◆ **Required action**:
In the records below, find the line with "exact ⟨_, _, rfl⟩" and the line with "cases s.host with". Print both exactly, along with every line between them, and no other line.

◆ **Data in this exercise**:
####

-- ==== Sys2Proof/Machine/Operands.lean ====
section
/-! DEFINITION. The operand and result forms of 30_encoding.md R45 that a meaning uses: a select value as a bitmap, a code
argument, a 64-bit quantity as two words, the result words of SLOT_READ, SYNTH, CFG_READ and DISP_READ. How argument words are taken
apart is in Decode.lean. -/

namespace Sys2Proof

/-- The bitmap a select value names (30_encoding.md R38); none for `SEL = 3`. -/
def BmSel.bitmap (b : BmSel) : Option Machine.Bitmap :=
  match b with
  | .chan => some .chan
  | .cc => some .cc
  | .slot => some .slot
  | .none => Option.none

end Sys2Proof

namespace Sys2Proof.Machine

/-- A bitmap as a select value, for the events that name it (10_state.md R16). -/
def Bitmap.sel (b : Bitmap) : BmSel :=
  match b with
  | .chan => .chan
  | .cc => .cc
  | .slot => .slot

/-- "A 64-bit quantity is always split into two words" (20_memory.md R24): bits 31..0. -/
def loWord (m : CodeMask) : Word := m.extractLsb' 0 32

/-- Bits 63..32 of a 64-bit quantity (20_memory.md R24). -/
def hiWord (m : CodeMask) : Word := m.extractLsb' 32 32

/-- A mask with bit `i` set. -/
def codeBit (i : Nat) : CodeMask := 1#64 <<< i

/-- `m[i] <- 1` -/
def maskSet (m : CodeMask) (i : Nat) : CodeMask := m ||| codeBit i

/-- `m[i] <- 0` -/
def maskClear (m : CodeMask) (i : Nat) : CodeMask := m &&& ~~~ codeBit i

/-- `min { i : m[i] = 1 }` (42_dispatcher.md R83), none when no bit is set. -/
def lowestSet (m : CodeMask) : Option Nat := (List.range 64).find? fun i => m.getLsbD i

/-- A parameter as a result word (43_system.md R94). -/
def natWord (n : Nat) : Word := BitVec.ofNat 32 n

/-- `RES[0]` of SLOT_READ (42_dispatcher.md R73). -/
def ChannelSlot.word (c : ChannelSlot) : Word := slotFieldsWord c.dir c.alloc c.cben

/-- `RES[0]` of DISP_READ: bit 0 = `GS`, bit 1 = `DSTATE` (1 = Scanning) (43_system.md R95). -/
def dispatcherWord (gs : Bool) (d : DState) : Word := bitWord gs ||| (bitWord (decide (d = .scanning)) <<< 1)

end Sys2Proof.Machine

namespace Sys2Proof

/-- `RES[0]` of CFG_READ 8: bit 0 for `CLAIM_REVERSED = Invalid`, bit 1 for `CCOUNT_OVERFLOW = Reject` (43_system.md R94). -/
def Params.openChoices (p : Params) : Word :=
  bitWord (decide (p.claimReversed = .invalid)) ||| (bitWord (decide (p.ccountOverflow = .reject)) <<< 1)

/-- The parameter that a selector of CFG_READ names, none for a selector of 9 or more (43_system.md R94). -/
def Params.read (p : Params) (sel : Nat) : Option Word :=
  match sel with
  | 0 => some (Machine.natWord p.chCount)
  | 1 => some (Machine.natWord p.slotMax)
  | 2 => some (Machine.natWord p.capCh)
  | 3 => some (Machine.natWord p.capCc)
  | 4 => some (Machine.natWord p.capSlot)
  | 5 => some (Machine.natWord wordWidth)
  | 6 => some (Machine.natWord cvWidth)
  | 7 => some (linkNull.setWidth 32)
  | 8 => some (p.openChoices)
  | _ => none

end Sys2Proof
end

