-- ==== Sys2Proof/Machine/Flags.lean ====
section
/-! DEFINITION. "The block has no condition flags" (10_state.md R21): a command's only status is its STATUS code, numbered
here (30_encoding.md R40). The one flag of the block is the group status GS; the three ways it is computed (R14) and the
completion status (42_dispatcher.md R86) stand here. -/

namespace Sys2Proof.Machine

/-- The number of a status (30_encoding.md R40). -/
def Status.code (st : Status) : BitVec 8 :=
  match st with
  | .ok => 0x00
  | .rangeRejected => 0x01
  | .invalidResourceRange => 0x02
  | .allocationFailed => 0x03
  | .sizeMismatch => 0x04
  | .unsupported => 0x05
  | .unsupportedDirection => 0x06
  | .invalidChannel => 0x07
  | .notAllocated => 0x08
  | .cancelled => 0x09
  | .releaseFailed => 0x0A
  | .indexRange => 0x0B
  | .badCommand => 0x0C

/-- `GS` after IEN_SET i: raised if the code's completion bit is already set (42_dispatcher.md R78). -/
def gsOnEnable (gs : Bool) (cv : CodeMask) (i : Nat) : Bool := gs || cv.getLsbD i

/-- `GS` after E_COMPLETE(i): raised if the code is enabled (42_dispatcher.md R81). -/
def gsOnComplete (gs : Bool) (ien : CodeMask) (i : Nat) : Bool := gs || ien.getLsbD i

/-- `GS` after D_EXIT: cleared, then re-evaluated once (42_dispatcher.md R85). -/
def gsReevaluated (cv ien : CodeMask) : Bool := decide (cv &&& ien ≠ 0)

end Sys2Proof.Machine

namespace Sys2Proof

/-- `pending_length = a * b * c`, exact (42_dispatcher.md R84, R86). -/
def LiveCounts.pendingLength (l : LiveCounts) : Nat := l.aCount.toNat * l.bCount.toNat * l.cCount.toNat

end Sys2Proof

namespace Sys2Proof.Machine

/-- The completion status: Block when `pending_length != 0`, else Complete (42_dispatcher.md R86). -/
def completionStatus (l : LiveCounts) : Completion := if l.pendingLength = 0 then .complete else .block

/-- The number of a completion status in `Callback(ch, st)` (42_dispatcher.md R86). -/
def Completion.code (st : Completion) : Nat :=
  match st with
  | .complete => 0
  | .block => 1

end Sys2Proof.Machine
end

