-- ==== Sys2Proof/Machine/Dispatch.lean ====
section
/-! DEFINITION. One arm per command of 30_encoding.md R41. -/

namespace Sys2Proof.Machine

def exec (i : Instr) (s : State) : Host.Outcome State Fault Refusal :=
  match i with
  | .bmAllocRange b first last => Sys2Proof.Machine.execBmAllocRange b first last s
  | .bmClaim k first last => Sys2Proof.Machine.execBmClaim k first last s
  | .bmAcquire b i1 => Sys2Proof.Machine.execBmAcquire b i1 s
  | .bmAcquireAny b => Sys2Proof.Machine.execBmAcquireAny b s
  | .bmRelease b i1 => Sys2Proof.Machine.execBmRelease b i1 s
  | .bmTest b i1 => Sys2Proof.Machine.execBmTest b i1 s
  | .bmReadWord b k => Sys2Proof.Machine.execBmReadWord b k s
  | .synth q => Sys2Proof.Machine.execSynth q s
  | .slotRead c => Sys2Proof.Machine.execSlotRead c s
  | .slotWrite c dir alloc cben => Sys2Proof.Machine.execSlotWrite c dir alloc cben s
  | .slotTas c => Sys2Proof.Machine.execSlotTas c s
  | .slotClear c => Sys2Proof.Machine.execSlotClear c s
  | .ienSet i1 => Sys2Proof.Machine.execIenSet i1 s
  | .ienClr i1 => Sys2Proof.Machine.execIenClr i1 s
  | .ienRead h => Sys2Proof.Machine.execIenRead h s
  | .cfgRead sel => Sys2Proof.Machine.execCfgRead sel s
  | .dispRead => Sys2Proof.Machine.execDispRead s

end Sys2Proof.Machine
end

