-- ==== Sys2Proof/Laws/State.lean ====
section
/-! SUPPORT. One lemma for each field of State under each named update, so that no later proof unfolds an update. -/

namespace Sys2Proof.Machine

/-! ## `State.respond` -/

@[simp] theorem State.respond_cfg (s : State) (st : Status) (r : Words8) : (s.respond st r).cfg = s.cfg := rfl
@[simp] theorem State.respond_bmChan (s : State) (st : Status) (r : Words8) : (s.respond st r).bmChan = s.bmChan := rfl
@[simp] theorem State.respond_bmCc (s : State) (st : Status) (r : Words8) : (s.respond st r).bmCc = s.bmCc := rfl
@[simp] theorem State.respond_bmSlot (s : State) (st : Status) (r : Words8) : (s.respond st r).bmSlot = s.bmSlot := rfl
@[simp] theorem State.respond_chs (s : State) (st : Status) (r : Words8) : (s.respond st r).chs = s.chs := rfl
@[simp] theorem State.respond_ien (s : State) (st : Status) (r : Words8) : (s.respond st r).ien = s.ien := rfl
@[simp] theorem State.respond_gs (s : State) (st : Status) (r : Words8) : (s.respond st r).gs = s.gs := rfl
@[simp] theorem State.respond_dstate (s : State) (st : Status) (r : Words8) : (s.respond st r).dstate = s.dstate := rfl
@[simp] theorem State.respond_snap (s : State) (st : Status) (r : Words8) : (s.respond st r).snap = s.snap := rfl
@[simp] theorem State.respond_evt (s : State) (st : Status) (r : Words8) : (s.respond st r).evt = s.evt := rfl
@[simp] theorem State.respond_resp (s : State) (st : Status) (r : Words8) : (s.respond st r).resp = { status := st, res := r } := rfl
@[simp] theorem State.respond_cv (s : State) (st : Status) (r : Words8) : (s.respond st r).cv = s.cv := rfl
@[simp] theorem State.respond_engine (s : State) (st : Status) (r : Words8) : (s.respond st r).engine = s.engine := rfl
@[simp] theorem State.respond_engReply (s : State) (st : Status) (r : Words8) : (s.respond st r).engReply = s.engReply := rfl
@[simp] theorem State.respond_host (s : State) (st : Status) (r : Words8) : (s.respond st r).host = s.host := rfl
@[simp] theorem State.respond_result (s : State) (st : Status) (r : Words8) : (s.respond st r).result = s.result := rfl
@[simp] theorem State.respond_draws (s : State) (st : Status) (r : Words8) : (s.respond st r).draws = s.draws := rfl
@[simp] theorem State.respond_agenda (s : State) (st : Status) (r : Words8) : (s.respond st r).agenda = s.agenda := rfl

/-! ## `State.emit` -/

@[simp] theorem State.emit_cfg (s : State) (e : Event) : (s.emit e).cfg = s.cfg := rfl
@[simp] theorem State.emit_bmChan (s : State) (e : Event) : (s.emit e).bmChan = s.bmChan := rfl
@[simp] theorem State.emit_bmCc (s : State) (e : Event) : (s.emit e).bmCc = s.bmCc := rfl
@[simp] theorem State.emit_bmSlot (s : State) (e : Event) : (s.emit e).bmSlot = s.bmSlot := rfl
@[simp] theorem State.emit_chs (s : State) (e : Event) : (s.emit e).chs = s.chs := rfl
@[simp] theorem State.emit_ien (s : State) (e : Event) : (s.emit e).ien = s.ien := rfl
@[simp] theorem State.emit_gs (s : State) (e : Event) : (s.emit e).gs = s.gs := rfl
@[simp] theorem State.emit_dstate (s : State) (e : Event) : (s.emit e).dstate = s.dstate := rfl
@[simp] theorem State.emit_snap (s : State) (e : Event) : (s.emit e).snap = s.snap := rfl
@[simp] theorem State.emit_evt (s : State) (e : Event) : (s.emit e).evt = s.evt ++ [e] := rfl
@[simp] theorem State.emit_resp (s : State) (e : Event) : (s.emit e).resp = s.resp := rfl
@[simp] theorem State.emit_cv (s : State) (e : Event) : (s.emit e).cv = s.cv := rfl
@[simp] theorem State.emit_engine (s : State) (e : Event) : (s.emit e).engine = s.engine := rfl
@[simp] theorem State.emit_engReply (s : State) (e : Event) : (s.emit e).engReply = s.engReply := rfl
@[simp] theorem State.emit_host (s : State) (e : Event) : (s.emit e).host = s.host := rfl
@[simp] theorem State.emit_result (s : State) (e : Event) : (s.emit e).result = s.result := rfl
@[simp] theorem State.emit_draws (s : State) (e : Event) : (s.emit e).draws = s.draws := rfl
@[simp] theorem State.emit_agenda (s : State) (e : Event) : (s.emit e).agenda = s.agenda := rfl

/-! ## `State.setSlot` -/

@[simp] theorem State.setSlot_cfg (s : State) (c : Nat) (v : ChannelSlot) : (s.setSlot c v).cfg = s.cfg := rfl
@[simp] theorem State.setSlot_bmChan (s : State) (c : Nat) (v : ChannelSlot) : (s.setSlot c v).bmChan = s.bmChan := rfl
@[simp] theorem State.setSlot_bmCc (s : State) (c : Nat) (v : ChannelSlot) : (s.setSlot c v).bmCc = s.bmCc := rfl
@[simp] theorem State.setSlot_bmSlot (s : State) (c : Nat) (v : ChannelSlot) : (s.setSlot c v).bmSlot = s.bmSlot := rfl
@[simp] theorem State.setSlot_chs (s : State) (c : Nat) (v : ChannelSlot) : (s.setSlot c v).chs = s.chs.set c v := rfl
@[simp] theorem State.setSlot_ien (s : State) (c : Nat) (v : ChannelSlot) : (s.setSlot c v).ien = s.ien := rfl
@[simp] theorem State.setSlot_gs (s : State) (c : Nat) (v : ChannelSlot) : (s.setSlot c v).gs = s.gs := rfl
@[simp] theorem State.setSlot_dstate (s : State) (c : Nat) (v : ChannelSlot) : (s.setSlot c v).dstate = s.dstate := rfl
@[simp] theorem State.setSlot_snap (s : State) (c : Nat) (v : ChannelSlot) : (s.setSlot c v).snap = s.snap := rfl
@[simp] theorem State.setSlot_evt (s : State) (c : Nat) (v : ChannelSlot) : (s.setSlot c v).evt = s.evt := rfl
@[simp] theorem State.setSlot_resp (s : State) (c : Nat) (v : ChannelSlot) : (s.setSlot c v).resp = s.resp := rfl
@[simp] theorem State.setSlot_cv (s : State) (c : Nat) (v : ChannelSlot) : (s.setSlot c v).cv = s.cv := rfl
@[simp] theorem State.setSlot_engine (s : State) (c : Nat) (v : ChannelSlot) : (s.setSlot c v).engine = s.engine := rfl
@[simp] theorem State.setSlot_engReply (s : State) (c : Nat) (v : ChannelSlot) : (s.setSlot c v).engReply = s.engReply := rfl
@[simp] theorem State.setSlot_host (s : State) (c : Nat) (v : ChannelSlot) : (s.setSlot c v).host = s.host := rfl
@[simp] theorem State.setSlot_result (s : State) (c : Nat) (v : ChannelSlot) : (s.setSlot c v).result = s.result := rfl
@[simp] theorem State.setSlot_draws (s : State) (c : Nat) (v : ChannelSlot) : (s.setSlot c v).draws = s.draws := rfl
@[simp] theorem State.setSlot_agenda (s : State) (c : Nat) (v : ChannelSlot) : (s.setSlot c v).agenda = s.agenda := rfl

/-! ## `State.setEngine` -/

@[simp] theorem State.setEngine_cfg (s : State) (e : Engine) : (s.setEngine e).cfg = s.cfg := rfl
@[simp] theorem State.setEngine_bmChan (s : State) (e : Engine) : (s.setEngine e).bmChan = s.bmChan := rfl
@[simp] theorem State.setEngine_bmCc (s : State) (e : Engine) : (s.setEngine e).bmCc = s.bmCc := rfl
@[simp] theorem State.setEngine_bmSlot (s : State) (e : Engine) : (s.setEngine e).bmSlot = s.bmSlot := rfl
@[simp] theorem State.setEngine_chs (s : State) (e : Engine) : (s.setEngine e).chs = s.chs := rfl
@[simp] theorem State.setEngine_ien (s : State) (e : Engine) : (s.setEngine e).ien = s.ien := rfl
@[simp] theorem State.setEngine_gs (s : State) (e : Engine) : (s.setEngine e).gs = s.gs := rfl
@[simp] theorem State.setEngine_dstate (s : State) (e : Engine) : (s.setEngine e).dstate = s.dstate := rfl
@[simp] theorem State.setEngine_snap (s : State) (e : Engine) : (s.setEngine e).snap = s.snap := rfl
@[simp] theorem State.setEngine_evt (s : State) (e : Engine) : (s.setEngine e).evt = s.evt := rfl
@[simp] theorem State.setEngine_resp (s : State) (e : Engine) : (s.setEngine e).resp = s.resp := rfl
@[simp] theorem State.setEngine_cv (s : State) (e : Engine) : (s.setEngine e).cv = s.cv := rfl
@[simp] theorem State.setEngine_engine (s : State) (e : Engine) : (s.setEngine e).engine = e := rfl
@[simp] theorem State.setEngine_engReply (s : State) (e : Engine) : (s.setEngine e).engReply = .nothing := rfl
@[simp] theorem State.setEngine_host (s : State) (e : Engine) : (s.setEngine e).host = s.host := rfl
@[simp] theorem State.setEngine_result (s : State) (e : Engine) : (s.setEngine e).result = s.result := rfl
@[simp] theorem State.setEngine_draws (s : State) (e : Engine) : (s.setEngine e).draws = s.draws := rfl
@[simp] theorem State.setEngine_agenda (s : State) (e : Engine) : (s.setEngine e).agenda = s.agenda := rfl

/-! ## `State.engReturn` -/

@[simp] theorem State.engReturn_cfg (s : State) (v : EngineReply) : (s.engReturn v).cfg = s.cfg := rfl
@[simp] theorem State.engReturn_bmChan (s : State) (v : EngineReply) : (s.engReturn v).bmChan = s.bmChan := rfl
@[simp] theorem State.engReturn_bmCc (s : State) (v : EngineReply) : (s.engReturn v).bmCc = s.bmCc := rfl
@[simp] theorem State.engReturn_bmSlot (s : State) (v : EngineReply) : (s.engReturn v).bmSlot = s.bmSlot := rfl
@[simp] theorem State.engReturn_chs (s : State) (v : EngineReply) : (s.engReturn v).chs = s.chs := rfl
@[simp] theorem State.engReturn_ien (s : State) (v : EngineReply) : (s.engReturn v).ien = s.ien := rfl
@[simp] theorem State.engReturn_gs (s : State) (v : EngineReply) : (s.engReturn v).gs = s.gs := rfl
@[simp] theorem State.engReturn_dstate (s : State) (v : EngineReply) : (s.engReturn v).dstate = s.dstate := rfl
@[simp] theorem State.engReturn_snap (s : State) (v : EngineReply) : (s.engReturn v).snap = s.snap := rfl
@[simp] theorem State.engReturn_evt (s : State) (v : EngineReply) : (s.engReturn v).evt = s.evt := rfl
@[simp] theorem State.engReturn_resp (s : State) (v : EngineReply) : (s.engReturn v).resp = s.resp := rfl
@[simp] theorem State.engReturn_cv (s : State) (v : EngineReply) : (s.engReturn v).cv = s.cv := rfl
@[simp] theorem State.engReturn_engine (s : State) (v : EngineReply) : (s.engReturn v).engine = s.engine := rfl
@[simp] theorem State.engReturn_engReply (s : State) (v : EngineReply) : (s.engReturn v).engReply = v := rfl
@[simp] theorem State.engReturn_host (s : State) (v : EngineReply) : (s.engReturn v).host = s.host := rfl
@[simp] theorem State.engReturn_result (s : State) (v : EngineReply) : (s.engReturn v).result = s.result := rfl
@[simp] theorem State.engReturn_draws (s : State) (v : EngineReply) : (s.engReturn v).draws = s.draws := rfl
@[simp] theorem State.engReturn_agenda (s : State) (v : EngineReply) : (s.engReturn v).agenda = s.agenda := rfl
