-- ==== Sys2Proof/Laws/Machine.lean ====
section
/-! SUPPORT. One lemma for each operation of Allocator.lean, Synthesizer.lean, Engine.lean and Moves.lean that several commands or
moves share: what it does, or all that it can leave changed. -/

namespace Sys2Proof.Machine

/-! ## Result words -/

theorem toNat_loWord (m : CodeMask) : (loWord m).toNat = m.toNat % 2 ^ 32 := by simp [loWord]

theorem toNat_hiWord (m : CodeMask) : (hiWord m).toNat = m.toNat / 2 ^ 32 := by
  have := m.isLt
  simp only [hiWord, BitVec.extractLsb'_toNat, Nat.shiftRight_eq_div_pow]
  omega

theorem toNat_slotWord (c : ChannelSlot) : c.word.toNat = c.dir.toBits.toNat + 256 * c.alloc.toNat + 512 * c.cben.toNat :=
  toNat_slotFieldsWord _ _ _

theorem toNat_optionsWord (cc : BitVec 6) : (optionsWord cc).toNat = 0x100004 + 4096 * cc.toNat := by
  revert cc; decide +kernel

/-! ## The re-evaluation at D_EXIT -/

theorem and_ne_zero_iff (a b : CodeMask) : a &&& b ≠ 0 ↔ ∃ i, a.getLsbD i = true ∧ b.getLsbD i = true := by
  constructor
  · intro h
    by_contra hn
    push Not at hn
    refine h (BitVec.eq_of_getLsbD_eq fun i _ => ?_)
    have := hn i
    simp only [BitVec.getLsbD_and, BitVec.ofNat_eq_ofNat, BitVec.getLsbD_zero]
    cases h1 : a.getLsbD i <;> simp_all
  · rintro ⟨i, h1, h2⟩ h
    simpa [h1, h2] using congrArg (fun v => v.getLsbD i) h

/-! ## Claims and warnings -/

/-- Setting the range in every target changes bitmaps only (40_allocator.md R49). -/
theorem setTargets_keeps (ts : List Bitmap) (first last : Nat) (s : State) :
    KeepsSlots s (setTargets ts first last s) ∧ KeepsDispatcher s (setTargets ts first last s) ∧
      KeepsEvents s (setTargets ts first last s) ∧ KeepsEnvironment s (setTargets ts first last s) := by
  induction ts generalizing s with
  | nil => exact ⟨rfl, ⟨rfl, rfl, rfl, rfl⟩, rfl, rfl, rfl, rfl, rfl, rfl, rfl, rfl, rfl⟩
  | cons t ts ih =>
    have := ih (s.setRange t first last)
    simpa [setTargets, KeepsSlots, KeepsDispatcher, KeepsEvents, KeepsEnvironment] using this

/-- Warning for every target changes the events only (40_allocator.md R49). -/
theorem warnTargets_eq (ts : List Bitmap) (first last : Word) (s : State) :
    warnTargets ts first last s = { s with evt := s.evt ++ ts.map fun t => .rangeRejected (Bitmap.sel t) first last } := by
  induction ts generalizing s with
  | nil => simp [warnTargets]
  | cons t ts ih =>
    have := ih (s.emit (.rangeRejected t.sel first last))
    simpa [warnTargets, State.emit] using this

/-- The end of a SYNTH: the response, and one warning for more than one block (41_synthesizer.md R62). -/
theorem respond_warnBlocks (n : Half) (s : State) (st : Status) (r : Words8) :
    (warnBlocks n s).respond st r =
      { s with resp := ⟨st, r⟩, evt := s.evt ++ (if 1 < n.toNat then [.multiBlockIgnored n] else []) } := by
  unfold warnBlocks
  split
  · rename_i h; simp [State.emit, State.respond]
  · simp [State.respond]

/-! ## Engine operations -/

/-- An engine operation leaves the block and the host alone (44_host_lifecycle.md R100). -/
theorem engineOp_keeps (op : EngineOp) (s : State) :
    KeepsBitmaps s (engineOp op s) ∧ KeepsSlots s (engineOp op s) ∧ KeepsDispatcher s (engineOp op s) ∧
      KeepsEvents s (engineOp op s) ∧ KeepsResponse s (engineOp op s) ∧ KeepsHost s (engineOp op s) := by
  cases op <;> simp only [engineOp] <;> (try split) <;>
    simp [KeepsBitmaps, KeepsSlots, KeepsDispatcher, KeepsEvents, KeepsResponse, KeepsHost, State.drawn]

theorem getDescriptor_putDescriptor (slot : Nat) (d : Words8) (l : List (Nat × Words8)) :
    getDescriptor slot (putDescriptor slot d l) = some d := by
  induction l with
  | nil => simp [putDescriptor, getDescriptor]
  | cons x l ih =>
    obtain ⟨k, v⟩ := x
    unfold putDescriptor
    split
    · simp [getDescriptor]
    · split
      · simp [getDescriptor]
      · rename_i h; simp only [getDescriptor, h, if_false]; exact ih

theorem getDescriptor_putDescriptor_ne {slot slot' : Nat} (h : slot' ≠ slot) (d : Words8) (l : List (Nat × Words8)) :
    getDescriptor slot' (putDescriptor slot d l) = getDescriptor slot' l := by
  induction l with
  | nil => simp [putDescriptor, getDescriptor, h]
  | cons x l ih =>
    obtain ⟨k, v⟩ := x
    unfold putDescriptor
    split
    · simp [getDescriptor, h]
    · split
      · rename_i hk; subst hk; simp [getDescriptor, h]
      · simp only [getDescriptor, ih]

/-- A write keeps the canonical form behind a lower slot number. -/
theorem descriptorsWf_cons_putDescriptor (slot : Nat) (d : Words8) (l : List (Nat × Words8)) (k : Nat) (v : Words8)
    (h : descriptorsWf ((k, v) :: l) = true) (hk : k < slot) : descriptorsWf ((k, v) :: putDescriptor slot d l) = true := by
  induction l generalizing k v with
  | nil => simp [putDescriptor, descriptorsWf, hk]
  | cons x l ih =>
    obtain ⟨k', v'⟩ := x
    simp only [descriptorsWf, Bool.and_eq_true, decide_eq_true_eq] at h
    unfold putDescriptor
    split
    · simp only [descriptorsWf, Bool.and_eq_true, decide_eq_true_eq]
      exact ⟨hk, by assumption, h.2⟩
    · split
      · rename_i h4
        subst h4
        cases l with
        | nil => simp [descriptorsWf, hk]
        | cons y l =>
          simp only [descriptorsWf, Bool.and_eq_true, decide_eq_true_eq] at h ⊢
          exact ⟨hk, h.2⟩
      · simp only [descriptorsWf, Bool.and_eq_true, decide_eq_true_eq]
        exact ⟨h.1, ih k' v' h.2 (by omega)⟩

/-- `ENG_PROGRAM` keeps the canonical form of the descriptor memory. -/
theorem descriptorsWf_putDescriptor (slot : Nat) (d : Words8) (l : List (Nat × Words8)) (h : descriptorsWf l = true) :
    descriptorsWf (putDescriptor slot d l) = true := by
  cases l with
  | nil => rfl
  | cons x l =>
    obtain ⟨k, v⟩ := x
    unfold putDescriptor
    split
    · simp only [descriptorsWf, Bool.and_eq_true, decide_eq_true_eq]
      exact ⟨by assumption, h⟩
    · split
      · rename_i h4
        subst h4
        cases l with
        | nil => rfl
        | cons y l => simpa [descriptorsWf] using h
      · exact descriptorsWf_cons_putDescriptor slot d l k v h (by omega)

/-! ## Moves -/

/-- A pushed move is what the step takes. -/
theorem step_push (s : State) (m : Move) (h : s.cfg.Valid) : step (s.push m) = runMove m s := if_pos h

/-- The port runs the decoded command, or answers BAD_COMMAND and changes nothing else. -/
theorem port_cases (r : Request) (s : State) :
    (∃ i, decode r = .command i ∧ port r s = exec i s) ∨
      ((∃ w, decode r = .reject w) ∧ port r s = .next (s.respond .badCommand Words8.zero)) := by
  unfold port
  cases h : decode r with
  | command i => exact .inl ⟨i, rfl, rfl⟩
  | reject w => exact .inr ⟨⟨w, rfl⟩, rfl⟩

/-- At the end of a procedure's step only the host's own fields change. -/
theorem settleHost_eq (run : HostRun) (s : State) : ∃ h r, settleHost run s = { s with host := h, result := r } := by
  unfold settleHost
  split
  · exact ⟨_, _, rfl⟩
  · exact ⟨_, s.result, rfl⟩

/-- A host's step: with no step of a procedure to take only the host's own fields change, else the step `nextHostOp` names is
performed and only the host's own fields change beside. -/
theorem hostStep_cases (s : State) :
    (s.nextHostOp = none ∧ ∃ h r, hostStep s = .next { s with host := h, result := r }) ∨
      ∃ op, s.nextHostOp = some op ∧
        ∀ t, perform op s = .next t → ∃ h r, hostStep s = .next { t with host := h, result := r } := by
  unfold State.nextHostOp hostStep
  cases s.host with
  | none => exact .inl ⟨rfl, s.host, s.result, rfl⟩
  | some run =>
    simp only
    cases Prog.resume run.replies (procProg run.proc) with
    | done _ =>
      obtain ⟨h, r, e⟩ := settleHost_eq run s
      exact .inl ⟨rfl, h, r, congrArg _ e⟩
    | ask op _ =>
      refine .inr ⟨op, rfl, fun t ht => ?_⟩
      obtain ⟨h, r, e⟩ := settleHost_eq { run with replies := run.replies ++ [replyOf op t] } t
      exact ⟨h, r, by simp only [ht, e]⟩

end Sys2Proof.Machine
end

####

◆ **Task solution**:
  · exact ⟨_, _, rfl⟩
  · exact ⟨_, s.result, rfl⟩

/-- A host's step: with no step of a procedure to take only the host's own fields change, else the step `nextHostOp` names is
performed and only the host's own fields change beside. -/
theorem hostStep_cases (s : State) :
    (s.nextHostOp = none ∧ ∃ h r, hostStep s = .next { s with host := h, result := r }) ∨
      ∃ op, s.nextHostOp = some op ∧
        ∀ t, perform op s = .next t → ∃ h r, hostStep s = .next { t with host := h, result := r } := by
  unfold State.nextHostOp hostStep
  cases s.host with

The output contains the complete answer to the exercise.